#### Collected data entries:
──────────

/-- log2(m × 2^e) as an FP32 seed. -/
def lg2Seed (m : Nat) (e : Int) : Nat :=
  let lg := Nat.log2 m
  let i : Int := (lg : Int) + e
  if m = 2 ^ lg then seedOf 14 (decide (i < 0)) i.natAbs 0
  else
    let f := fxLn (m * 2 ^ (fxBits - lg)) * 2 ^ fxBits / fxLn2
    let v : Int := i * 2 ^ fxBits + f
    seedOf 14 (decide (v < 0)) (sticky v.natAbs true) (-(fxBits : Int) - 1)

/-- A seed of an FP32 encoding, with its flags (R152, Table 5-9). -/
def seed (k : Seed) (b : Nat) : FRes :=
  let nanV := canon fmtF32 true
  let dn := flagIf (fSub fmtF32 b) fDN
  match fDec fmtF32 b with
  | .nan s => canon fmtF32 s
  | .inf neg => match k with
    | .rsq => if neg then nanV else (0, 0)
    | .rcp => (signBit fmtF32 neg, 0)
    | .ex2 => if neg then (0, 0) else (fInf fmtF32 false, 0)
    | .lg2 => if neg then nanV else (fInf fmtF32 false, 0)
    | .sin => nanV
    | .cos => nanV
  | .fin neg m e =>
    if m = 0 then match k with
      | .rsq => (fInf fmtF32 neg, 0)
      | .rcp => (fInf fmtF32 neg, fDZ)
      | .ex2 => (0x3F800000, 0)
      | .lg2 => (fInf fmtF32 true, fDZ)
      | .sin => (signBit fmtF32 neg, 0)
      | .cos => (0x3F800000, 0)
    else match k with
      | .rsq => if neg then (fNaN fmtF32, fNV ||| dn) else let (m', e') := rsqrtEx m e; (seedOf 11 false m' e', dn)
      | .rcp => let (m', e') := recipEx m e; (seedOf 12 neg m' e', dn)
      | .ex2 => (ex2Seed neg m e, dn)
      | .lg2 => if neg then (fNaN fmtF32, fNV ||| dn) else (lg2Seed m e, dn)
      | .sin => (if (Nat.log2 m : Int) + e < -16 then signBit fmtF32 neg else nearest12 (sinCos false neg m e) neg, dn)
      | .cos => (nearest12 (sinCos true neg m e) false, dn)

/-! FP32 sums whose order the device fixes (R96, R97). -/

/-- round_ne(x + y) on FP32 encodings. -/
def add32 (x y : Nat) : FRes := fAdd fmtF32 .rne false (fDec fmtF32 x) (fDec fmtF32 y)
def sub32 (x y : Nat) : FRes := fAdd fmtF32 .rne false (fDec fmtF32 x) (negV (fDec fmtF32 y))

/-- One level of sum_pairwise: neighbours are added, a last odd value passes. -/
def pairUp : List Nat → List Nat
  | x :: y :: xs => (add32 x y).1 :: pairUp xs
  | xs => xs

def sumGo : Nat → List Nat → Nat
  | 0, xs => xs.headD 0
  | _, [x] => x
  | fuel + 1, xs => sumGo fuel (pairUp xs)

/-- sum_pairwise (R96) of 1 to 64 FP32 encodings. -/
def sumPairwise (xs : List Nat) : Nat := sumGo 7 xs

/-- One stage of walsh32 with butterflies at distance h (R97). -/
def whtStage (h : Nat) (x : List Nat) : List Nat × Flags :=
  (List.range 32).foldl (fun (acc : List Nat × Flags) i =>
    let a := x.getD i 0
    if i &&& h = 0 then
      let r := add32 a (x.getD (i + h) 0)
      (acc.1 ++ [r.1], acc.2 ||| r.2)
    else
      let r := sub32 (x.getD (i - h) 0) a
      (acc.1 ++ [r.1], acc.2 ||| r.2)) ([], 0)

/-- Whether one of some values is subnormal (R139). -/
def dnOf (x : List Nat) : Flags := flagIf (x.any (fSub fmtF32)) fDN

/-- walsh32 (R97), with the flags its butterflies raise. DN is not among them: R263 sets it for subnormal source elements, which `widenElem` sees, and the values
between two stages, and those that a final rounding or quantisation takes, are no source elements (log entry 66). -/
def walsh32 (x : List Nat) : List Nat × Flags :=
  [1, 2, 4, 8, 16].foldl (fun (acc : List Nat × Flags) h =>
    let r := whtStage h acc.1
    (r.1, acc.2 ||| r.2)) (x, 0)

/-! Scales and blocks (R74, R77 to R80). -/

/-- The half-unit integer of an E2M1 code (R74). -/
def halfUnit (c : Nat) : Int :=
  let h : Int := [0, 1, 2, 3, 4, 6, 8, 12].getD (c % 8) 0
  if c / 8 % 2 = 1 then -h else h

/-- E3M5: the 6-bit significand S6 and the exponent e (R77). -/
def e3m5Sig (c : Nat) : Nat := 32 + c % 32
def e3m5Exp (c : Nat) : Nat := c / 32 % 8

/-- The exact value z × 2^e. -/
def intV (z : Int) (e : Int) : FVal := .fin (decide (z < 0)) z.natAbs e

/-- A Q4 element without its band scale: (h/2) × S6 × 2^(e − 9) (R80). -/
def q4V (code scale : Nat) : FVal := intV (halfUnit code * e3m5Sig scale) ((e3m5Exp scale : Int) - 10)
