/-- Step 3 of a transfer, at the new owner: the lines are appended and one migration publication of them and the header, REMOTE = 0, is lodged; once it has
committed, the old owner is told. -/
def State.takePage (s : State) (msg : Nat) (m : QfMsg) (ctx page : Nat) (lines : List (Nat × Line)) (h : PageHdr) : State :=
  match s.migs.get? page with
  | none =>
    (match s.bringLines h ctx lines with
    | none => s.tellSpace (migLog h)
    | some (s, ls) =>
      let (r, s) := s.lodge (migLog h) ctx none .solo (withHdr { h with remote := false, owner := 0, lcnt := 0, rcnt := 0 } ls) 2
      { s with migs := s.migs.set page { Mig.new false with req := some r, xfer := some m.peer } })
  | some g => match g.req with
    | none => s
    | some r =>
      if s.reqSt r == .complete then
        ({ (s.freshPage page) with inbox := s.inbox.erase msg, migs := s.migs.erase page }).sendMsg m.peer 0 page (.pageAck page)
      else s

/-- Step 4, at the old owner: the header becomes REMOTE, and the entries OWNR markers, by a publication of the header. -/
def State.givePage (s : State) (peer : BitVec 12) (page : Nat) : State :=
  match s.migs.get? page, s.store.pages.get? page with
  | some m, some h =>
    if m.xfer = some peer then
      let x := { PLine.of (pageCtx page) (page % 2 ^ 31 * 512) 0 0 with hdr := some { h with remote := true, owner := peer } }
      let (r, s) := s.lodge (migLog h) (pageCtx page) none .solo [x] 2
      { s with migs := s.migs.set page { m with req := some r } }
    else s
  | _, _ => s

/-- The page message of a peer that a new owner has still to take in. -/
def State.pageMsg (s : State) (peer : BitVec 12) (page : Nat) : Option (Nat × QfMsg) :=
  s.inbox.find? (fun p => p.2.peer == peer && match p.2.body with
    | .page _ pk _ _ => pk == page
    | _ => false)

/-- PAGE_TRANSFER (R380), at the owner: grants stop, and once no line is prepared the page's committed lines leave for the new owner; there they are
taken in. The end of the old owner's header publication ends the transfer. -/
def execPageTransfer (page : Nat) (peer : BitVec 12) (s : State) : Out :=
  match s.pageHdr page, s.pageMsg peer page with
  | none, _ => .next s
  | some _, some (msg, m) => match m.body with
    | .page ctx _ ls h' => .next (s.takePage msg m ctx page ls h')
    | _ => .next s
  | some h, none => match s.migs.get? page with
    | none => if h.remote then .next s else .next { s with migs := s.migs.set page { Mig.new false with xfer := some peer } }
    | some m =>
      if m.xfer != some peer then .next s
      else if h.remote then
        (match m.req with
        | some r => if s.reqSt r == .complete then .next { (s.freshPage page) with migs := s.migs.erase page } else .next s
        | none => .next s)
      else
        let busy := s.store.preps.any (fun p => pageOfLine p.1 == page && p.2.holder.isSome)
        if !busy && m.req.isNone then
          let ls := (s.pageLines page).map (fun lk => (lk % 2 ^ 40, s.homeLine lk))
          let s := { s with migs := s.migs.set page { m with req := some 0 } }
          .next (s.sendMsg peer 0 page (.page (pageCtx page) page ls h))
        else .next s

end Sys2Proof.Machine
end

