def seqMem (opc : Nat) (load : Bool) (w : Ctl) (s : State) : Out :=
  seqWord (.ctl opc w) s (fun cl q =>
    let sp := seqSpace w
    let a := if sp = .gl then (seqAddr q w).toNat else ((seqAddr q w).setWidth 32).toNat
    match s.seqChk cl q sp a (seqWidth w) with
    | .bad c => .trap s c (BitVec.ofNat 64 a)
    | .park pg => .park (s.addWaiter (clusterDie cl) pg (.seq cl) q.launch q.ctx)
    | .ok _ _ => .go (s.seqAccess cl w load sp a (q.reg (vReg w.d))))

def execSld (w : Ctl) (s : State) : Out := seqMem 0x28D true w s
def execSst (w : Ctl) (s : State) : Out := seqMem 0x28E false w s

def State.setSeqAcc (s : State) (cl k : Nat) (x : SeqAcc) : State := s.modSeq cl (fun q => { q with accs := q.accs.set k x })

/-- The banks' service of the sequencer's accesses that arrived at a PCC: an SST's bytes are written, an SLD's are sampled (R104, R447). -/
def State.seqServe (s : State) (cl arr : Nat) (t : List RowUse) : State × List RowUse :=
  (s.seqOf cl).accs.foldl (fun (p : State × List RowUse) a =>
    if a.2.acc.space ≠ .gl && a.2.acc.waits arr then
      let (s, t, x) := p.1.servePiece (seqCore cl) a.1 0 p.2 a.2.acc
      (s.setSeqAcc cl a.1 { a.2 with acc := x }, t)
    else p) (s, t)

/-- SEQ_SST_PERFORM (R288). -/
def execSeqSstPerform (cluster idx : Nat) (s : State) : Out :=
  match (s.seqOf cluster).accs.get? idx with
  | none => .next s
  | some x => if x.acc.write && s.piecesDone [x.acc] 0 then .next (s.modSeq cluster (fun q => { q with accs := q.accs.erase idx })) else .next s

/-- The value of an SLD in its register. -/
def State.seqLand (s : State) (cl k : Nat) (x : SeqAcc) (v : Nat) : State :=
  let n := 8 * x.acc.width
  let d : Dword := if x.sgn then BitVec.ofInt 64 (intOf n true (BitVec.ofNat 64 v)) else BitVec.ofNat 64 (v % 2 ^ n)
  s.modSeq cl (fun q => { q.setReg x.reg d with accs := q.accs.erase k })

/-- The lane number under which a peer's answer to a sequencer load comes back. -/
def seqLane (cl : Nat) : Nat := 131072 + cl

/-- A peer's answer to an SLD: its line, under the cluster's own bytes as they were when it was asked (R101). -/
def State.seqReply (s : State) (cl k : Nat) (d : Line) : State :=
  match (s.seqOf cl).accs.get? k with
  | none => s
  | some x => if x.asked then s.seqLand cl k x (underOwn (x.ownMask, x.own) d x.acc.addr x.acc.width) else s

/-- An SLD of `.gl` (R281): the cluster's own bytes, the LIB or the home; or the owner of a peer's page, asked once. -/
def State.seqGl (s : State) (cl k : Nat) (q : Seq) (x : SeqAcc) : State :=
  let lk := lineKey q.ctx x.acc.addr
  let own := s.ownBytes cl lk
  if s.leafWaits cl (leafOfLine lk) || x.asked then s
  else if s.isRemote lk && maskBytes (x.acc.addr % 256) x.acc.width &&& ~~~own.1 != 0 then
    (s.sendMsg (s.ownerOf lk) 0 lk (.load k (seqLane cl) q.ctx (x.acc.addr / 256 * 256) 256)).setSeqAcc cl k { x with asked := true, ownMask := own.1, own := own.2 }
  else match s.clusterLoad cl q.ctx x.acc.addr x.acc.width (.seq cl) with
  | (none, s) => s
  | (some v, s) => s.seqLand cl k x v

/-- SEQ_SLD_RETURN (R277, R281). -/
def execSeqSldReturn (cluster reg : Nat) (s : State) : Out :=
  let q := s.seqOf cluster
  match q.accs.find? (fun a => !a.2.acc.write && a.2.reg == reg) with
  | none => .next s
  | some (k, x) =>
    if x.acc.space = .gl then .next (s.seqGl cluster k q x)
    else if s.piecesDone [x.acc] 0 then .next (s.seqLand cluster k x x.acc.data) else .next s

/-! Mailboxes (R288). -/

/-- SQPOST: waits while its mailbox is full or held, or closed streams cannot issue. -/
def execSqpostSeq (w : Ctl) (s : State) : Out :=
  seqWord (.ctl 0x28F w) s (fun cl q =>
    let m := mailBox w
    let box := (s.cl cl).box m
    if (s.heldM cl).getLsbD m || decide (4 ≤ box.length) then .wait
    else
      let p : MailPlace := { msg := q.val w.a, ready := false, lost := false, byGroup := none, upto := s.fresh }
      .go (s.modCl cl (fun c => c.setBox m (box ++ [p]))))

/-- SQWAIT: waits until its mailbox is not held and its head is takeable; an empty one after every group of the block has ended traps SEQERR. -/
def execSqwaitSeq (w : Ctl) (s : State) : Out :=
  seqWord (.ctl 0x290 w) s (fun cl q =>
    let m := mailBox w
    match (s.cl cl).box m with
    | [] => if s.groups.any (fun p => p.2.launch == q.launch && p.2.block == q.block) then .wait else .trap s .seqerr 0
    | p :: ps =>
      if (s.heldM cl).getLsbD m || !s.takeable cl p then .wait
      else .go ((s.modCl cl (fun c => c.setBox m ps)).modSeq cl (fun x => x.setReg (vReg w.d) p.msg)))

/-- SWAITPX (R284). -/
def execSwaitpx (w : Ctl) (s : State) : Out :=
  seqWord (.ctl 0x291 w) s (fun _ q => if q.pxq.length ≤ (w.imm.extractLsb' 0 5).toNat then .go s else .wait)

/-- SEXIT (R282). -/
def execSexit (w : Ctl) (s : State) : Out := seqWord (.ctl 0x292 w) s (fun _ _ => .stop)

/-! The stream's start and end (R275, R276, R387). -/

/-- The sequencer acquires at `.di` (R220, R275). -/
def State.seqAcquire (s : State) (cl ctx : Nat) : State := s.libDiscard cl (fun leaf => leafCtx leaf == ctx)

/-- STREAM_START: the stream of a placed block starts; its mailboxes open empty; its handle is allocated. While its future-table entry is PENDING the start waits, and
those cycles count in the stall count (R18, R289). -/
def execStreamStart (cluster : Nat) (s : State) : Out :=
  let q := s.seqOf cluster
  if q.st != .ready || q.stopReq || q.saveReq then .next s
  else
    let n := s.fresh
    match s.allocFut q.ctx 6 none q.launch n with
    | none => .next s
    | some (s, h) =>
      let s := (s.newNum).2
      let op : AOp := AOp.new q.ctx none q.launch cluster (hTag h) .stream .running s.pcc
      let s := { s with aops := s.aops.set n op }
      let s := s.modCl cluster (fun c => { c with mail := [], mailOpen := true, parts := Parts.reset })
      let s := s.modSeq cluster (fun q => { q.setReg 17 (h.setWidth 64) with st := .running, handle := some n })
      .next (s.seqAcquire cluster q.ctx)

/-- The handle of an ended stream resolves once its operations and SSTs are complete; then its block may end. -/
def State.streamResolve (s : State) (cl : Nat) : State :=
  let q := s.seqOf cl
  if q.st == .ended && q.trap.isNone && q.pxq.isEmpty && !q.accs.any (fun a => a.2.acc.write) then
    let s := match q.handle with
      | some n => s.endAop n (if q.cause == Cause.none then FutSt.ok else FutSt.failed q.cause)
      | none => s
    (s.modSeq cl (fun q => { q with handle := none })).endBlock (blockKey q.launch q.block)
  else s

/-- A saved stream that is stopped is never restored: its handle fails, and its block may end. -/
def State.dropSave (s : State) (cl bk : Nat) (k : SeqSave) : State :=
  let s := match k.seq.handle with
    | some n => s.endAop n (.failed .cancelled)
    | none => s
  (s.modCl cl (fun c => { c with saves := c.saves.erase bk })).endBlock bk

/-- STREAM_HANDLE_RESOLVE (R276): a stream that the command processor stops ends here at its word boundary. -/
def execStreamHandleResolve (cluster : Nat) (s0 : State) : Out :=
  let s := ((s0.cl cluster).saves.filter (fun p => p.2.seq.stopReq)).foldl (fun s p => s.dropSave cluster p.1 p.2) s0
  let q := s.seqOf cluster
  if q.stopReq && (q.st == .running || q.st == .ready) && q.trap.isNone then .next (s.seqEnd cluster .cancelled none)
  else .next (s.streamResolve cluster)

/-! Traps and the watchdog (R289). -/

/-- The record of a sequencer trap. -/
def seqTrapRecord (q : Seq) (t : Trap) (stamp : BitVec 64) : List Byte :=
  le 8 (t.cause.code.toNat + (if t.deferred then 256 else 0) + q.launch % 65536 * 2 ^ 32 + 0xFFFF * 2 ^ 48) ++
  le 8 q.block ++ le 8 t.wpc.toNat ++ le 8 t.wpc.toNat ++ le 8 0 ++ le 8 stamp.toNat ++ le 8 t.detail0.toNat ++ le 8 t.detail1.toNat ++
  le 8 t.detail2.toNat ++ List.replicate 56 0
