/-- The reduced value of one element and its flags (Table 13-2). -/
def reduceElem (b : LandBlk) (xs : List Nat) : Nat × Flags :=
  let ty := landTy b
  if isFloat ty then
    let F := fmtOf ty
    let dn := flagIf (xs.any (fSub F)) fDN
    if b.op = 0 then
      let wide := xs.map (fun x => if ty = .f32 then x else (cvt .bf16 .f32 .rne false (BitVec.ofNat 64 x)).1.toNat)
      let wfl := if ty = .f32 then 0 else xs.foldl (fun f x => f ||| (cvt .bf16 .f32 .rne false (BitVec.ofNat 64 x)).2) 0
      let r := sumFl 7 wide
      let v := canonNan fmtF32 r.1
      if ty = .f32 then (v, r.2 ||| dn) else let y := cvtFF fmtBf16 false .rne false (fDec fmtF32 v); (y.1, r.2 ||| y.2 ||| wfl ||| dn)
    else
      let r := (xs.drop 1).foldl (fun (acc : Nat × Flags) x => let y := fMinMax F (b.op == 2) acc.1 x; (y.1, acc.2 ||| y.2)) (xs.headD 0, 0)
      (canonNan F r.1, r.2 ||| dn)
  else
    let n := tyBits ty
    let is := xs.map (fun x => intOf n (isS ty) (BitVec.ofNat 64 x))
    if b.op = 0 then let r := intRes n (isS ty) b.sat is.sum; (r.1.toNat % 2 ^ n, r.2)
    else
      let r := (is.drop 1).foldl (fun acc x => if b.op = 2 then max acc x else min acc x) (is.headD 0)
      ((r % 2 ^ n).toNat, 0)

/-- Elements of a chunk: 4 KiB of each contribution. -/
def LandBlk.perChunk (b : LandBlk) : Nat := 4096 / b.esize
def LandBlk.chunks (b : LandBlk) : Nat := (b.nelem + b.perChunk - 1) / b.perChunk
def LandBlk.chunkLen (b : LandBlk) (c : Nat) : Nat := min 4096 (b.size - 4096 * c)

/-- A reduced chunk from the bytes of its sources in index order. -/
def reduceChunk (b : LandBlk) (srcs : List (List Byte)) (len : Nat) : List Byte × Flags :=
  let e := b.esize
  let elem (bs : List Byte) (i : Nat) : Nat := natOfBytes ((bs.drop (e * i)).take e)
  let rs := (List.range (len / e)).map (fun i => reduceElem b (srcs.map (fun bs => elem bs i)))
  (rs.flatMap (fun r => le e r.1), rs.foldl (fun f r => f ||| r.2) 0)

/-! The engine's steps. -/

/-- The log of a stack's landing engine (R10). -/
def landLog (stack : Nat) : Nat := 257 + 4 * stack
/-- The stack on whose engine an operation runs (R332): the issuing die's for a LANDR, that of its TAG for an arm. -/
def AOp.landStack (o : AOp) : Nat := match armOf o.kind with
  | some b => b.stack
  | none => clusterStack o.cluster
def landRole : AKind → Option (LandRole × Nat × Bool × Option LandBlk)
  | .landr a cm b => some (.landr, a, cm, b)
  | .arm a cm b => some (.arm, a, cm, b)
  | .put a cm b => some (.put, a, cm, b)
  | _ => none
def withBlk (k : AKind) (b : LandBlk) : AKind :=
  match k with
  | .landr a cm _ => .landr a cm (some b)
  | .arm a cm _ => .arm a cm (some b)
  | .put a cm _ => .put a cm (some b)
  | x => x

/-- The key of an operation's place in its engine's order of arrival (R332). -/
def arriveKey : Nat := 2 ^ 52 + 3
def AOp.arrival (o : AOp) : Nat := natOfBytes ((o.buf arriveKey).getD [])
/-- A LANDR or an arm of a stack's engine. A put is in progress at no engine's expense: with 64 ranks the puts of one collective could otherwise never all be in
progress, as R343 needs them (log entry 69). -/
def landsAt (stack : Nat) (o : AOp) : Bool :=
  match landRole o.kind with
  | some (.put, _, _, _) => false
  | some (_, _, _, some _) => o.landStack == stack
  | _ => false
/-- Operations of a stack's engine in progress (R332). -/
def State.landBusy (s : State) (stack : Nat) : Nat := (s.aops.filter (fun p => landsAt stack p.2 && p.2.stage != .queued)).length
/-- Whether an operation is the first to have arrived at its engine of those not yet accepted. -/
def State.landFirst (s : State) (o : AOp) : Bool :=
  s.aops.all (fun p => !landsAt o.landStack p.2 || p.2.stage != .queued || decide (o.arrival ≤ p.2.arrival))

/-- The page check of a `.gl` parameter block. -/
def State.landBlkChk (s : State) (o : AOp) (a : Nat) (cm : Bool) : Option Tr := if cm then none else s.chkAll o (needLoad 8) [(a, 64)]

/-- The publication of the cluster's open-batch lines of a range, which the operation waits for (R340). -/
def State.landPre (s : State) (n : Nat) (o : AOp) (base len : Nat) : State :=
  let (q, s) := s.lodge o.cluster o.ctx o.gid (.range base len) [] 0
  s.modAop n (fun o => { o with stage := .prePub q })

/-- An operation whose block has been read: it arrives at its engine; a put begins. -/
def State.landBegin (s : State) (n : Nat) (role : LandRole) (bs : List Byte) : State :=
  let b := landBlkOf bs
  match s.landCheckBlk role bs b with
  | some c => s.endAop n (.failed c)
  | none =>
    let (k, s) := s.newNum
    s.modAop n (fun o => { ((o.dropLines (fun _ => true)).putBuf arriveKey (le 8 k)) with
      kind := withBlk o.kind b, stage := if role == .put then .running else .queued })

──────────

#### Task requirements:
From the entries above, restate word for word the lines from the line containing "def seqLane (cl : Nat) : Nat := 131072 + cl" to the line containing "def execSqwaitSeq (w", both ends included, and nothing more.

#### Worked solution:
def seqLane (cl : Nat) : Nat := 131072 + cl

/-- A peer's answer to an SLD: its line, under the cluster's own bytes as they were when it was asked (R101). -/
def State.seqReply (s : State) (cl k : Nat) (d : Line) : State :=
  match (s.seqOf cl).accs.get? k with
  | none => s
  | some x => if x.asked then s.seqLand cl k x (underOwn (x.ownMask, x.own) d x.acc.addr x.acc.width) else s

/-- An SLD of `.gl` (R281): the cluster's own bytes, the LIB or the home; or the owner of a peer's page, asked once. -/
def State.seqGl (s : State) (cl k : Nat) (q : Seq) (x : SeqAcc) : State :=
  let lk := lineKey q.ctx x.acc.addr
  let own := s.ownBytes cl lk
  if s.leafWaits cl (leafOfLine lk) || x.asked then s
  else if s.isRemote lk && maskBytes (x.acc.addr % 256) x.acc.width &&& ~~~own.1 != 0 then
    (s.sendMsg (s.ownerOf lk) 0 lk (.load k (seqLane cl) q.ctx (x.acc.addr / 256 * 256) 256)).setSeqAcc cl k { x with asked := true, ownMask := own.1, own := own.2 }
  else match s.clusterLoad cl q.ctx x.acc.addr x.acc.width (.seq cl) with
  | (none, s) => s
  | (some v, s) => s.seqLand cl k x v

/-- SEQ_SLD_RETURN (R277, R281). -/
def execSeqSldReturn (cluster reg : Nat) (s : State) : Out :=
  let q := s.seqOf cluster
  match q.accs.find? (fun a => !a.2.acc.write && a.2.reg == reg) with
  | none => .next s
  | some (k, x) =>
    if x.acc.space = .gl then .next (s.seqGl cluster k q x)
    else if s.piecesDone [x.acc] 0 then .next (s.seqLand cluster k x x.acc.data) else .next s

/-! Mailboxes (R288). -/

/-- SQPOST: waits while its mailbox is full or held, or closed streams cannot issue. -/
def execSqpostSeq (w : Ctl) (s : State) : Out :=
  seqWord (.ctl 0x28F w) s (fun cl q =>
    let m := mailBox w
    let box := (s.cl cl).box m
    if (s.heldM cl).getLsbD m || decide (4 ≤ box.length) then .wait
    else
      let p : MailPlace := { msg := q.val w.a, ready := false, lost := false, byGroup := none, upto := s.fresh }
      .go (s.modCl cl (fun c => c.setBox m (box ++ [p]))))

/-- SQWAIT: waits until its mailbox is not held and its head is takeable; an empty one after every group of the block has ended traps SEQERR. -/
def execSqwaitSeq (w : Ctl) (s : State) : Out :=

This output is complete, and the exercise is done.